Tentu saja, sekarang Ukraina telah memasuki jalur Westernisasi, niscaya Ukraina akan melanjutkan ke arah yang sama. Cita-cita yang diungkapkan pada tahun 2004-2005 belum pudar dan para korban pada bulan Februari 2014 tidak akan pernah terlupakan. Lebih dari satu Maidan, lebih dari satu revolusi dan lebih dari satu periode penuh harapan baru menanti negara ini di masa depan. Saya tidak khawatir mengenai masa depan rakyat Ukraina: setelah mereka mulai melepaskan masa lalu Soviet, mereka pada akhirnya akan lepas dari masa lalu. Tidak ada jalan kembali. Jika ada, kejadian tahun 2014 tidak akan sama dengan kejadian tahun 2004.
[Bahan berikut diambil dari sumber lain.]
-- ==== Sys2Proof/WellFormed.lean ====
section
/-! DEFINITION. The checks on a command that its operand types leave open. A command that fails them is still run, by the
rules its bits fall under (log entry 21): these checks say which words belong to the row. -/
namespace Sys2Proof

/-- The eight command codes of R146. -/
def commandCodes : List (BitVec 8) := [0x01, 0x02, 0x03, 0x04, 0x10, 0x20, 0x30, 0x31]

/-- A slot word the part watches: header, pixel word or end word (section 1.1, R184). -/
def watchedSlotWord (w : BitVec 12) : Bool :=
  w.toNat == 0 || (1024 ≤ w.toNat && w.toNat ≤ 3071) || w.toNat == 4095

/-- Well-formed commands: a SCAN_RING_WRITE falls on a watched word, a BAD_COMMAND carries a code of no command.
Which U_PORT_WRITE is observed depends on the frame select (R184), which no command carries, so none is ill-formed. -/
def Instr.wellFormed : Instr → Bool
  | .scanRingWrite _ _ _ w _ _ => watchedSlotWord w
  | .badCommand _ code _ _ _ => !commandCodes.contains code
  | .uPortWrite _ _ _ _ => true
  | .por _ => true
  | .porRelease _ _ => true
  | .crstn _ => true
  | .crstnRelease _ => true
  | .uPortRead _ _ _ => true
  | .argumentWordWrite _ _ _ _ => true
  | .consumerIndexWrite _ _ => true
  | .stagingWrite _ _ _ _ => true
  | .laneStart _ _ _ _ => true
  | .laneHold _ _ _ _ => true
  | .laneResume _ _ _ _ => true
  | .laneStop _ _ _ _ => true
  | .tableCommit _ _ _ _ => true
  | .valveTest _ _ _ _ => true
  | .statsSnapshot _ _ _ _ => true
  | .captureState _ _ _ _ => true
  | .entryLeavesFifo _ => true
  | .stallLimit _ => true
  | .triggerEdge _ _ => true
  | .tick _ _ => true
  | .coastDeadline _ _ => true
  | .syntheticLineStart _ _ => true
  | .boostTimer _ _ _ => true
  | .carrierPeriod _ _ _ => true
  | .maxOnGuard _ _ _ => true
  | .recoveryEnd _ _ _ => true
  | .testDurationEnd _ _ _ => true
  | .supplyDrop _ _ => true
  | .supplyReturn _ _ => true
  | .scanEnd _ => true
  | .laneSwap _ _ => true
  | .drainCondition _ _ => true
  | .captureSnapshot _ => true
  | .writerUnitChoice _ => true
  | .writerWordHanded _ => true
  | .sportArbitration _ => true
  | .controllerAccessDone _ => true
  | .partWriteDone _ => true

end Sys2Proof
end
Tentu saja, masalah yang lebih serius adalah Rusia. Bertentangan dengan harapan teman-teman saya di Kiev, Rusia tidak akan terpecah belah karena ketegangan internal dan perekonomian tidak akan runtuh karena beban pendanaan Krimea. Sebaliknya, setiap kegagalan di Ukraina, setiap penundaan dalam pemberantasan korupsi dan perjuangan untuk mereformasi perekonomian, setiap hambatan dalam proses integrasi Eropa, semuanya berada di tangan kekuatan paling reaksioner di Rusia. Mereka sangat senang menyaksikan sebuah negara dengan kepemimpinan demokratis dan aspirasi Eropa merosot menjadi negara gagal.
Dan semakin rakyat Rusia menyamakan demokrasi dan kebebasan di Ukraina dengan kekacauan ekonomi dan kelompok elit baru yang korup, semakin besar pula masalahnya bagi negara Rusia, Ukraina, Eropa, dan yang paling penting, bagi rakyat Rusia.
Vladislav Inozemtsev adalah peneliti di IWM di Wina dan rekan senior non-residen di Pusat Studi Strategis dan Internasional di Washington.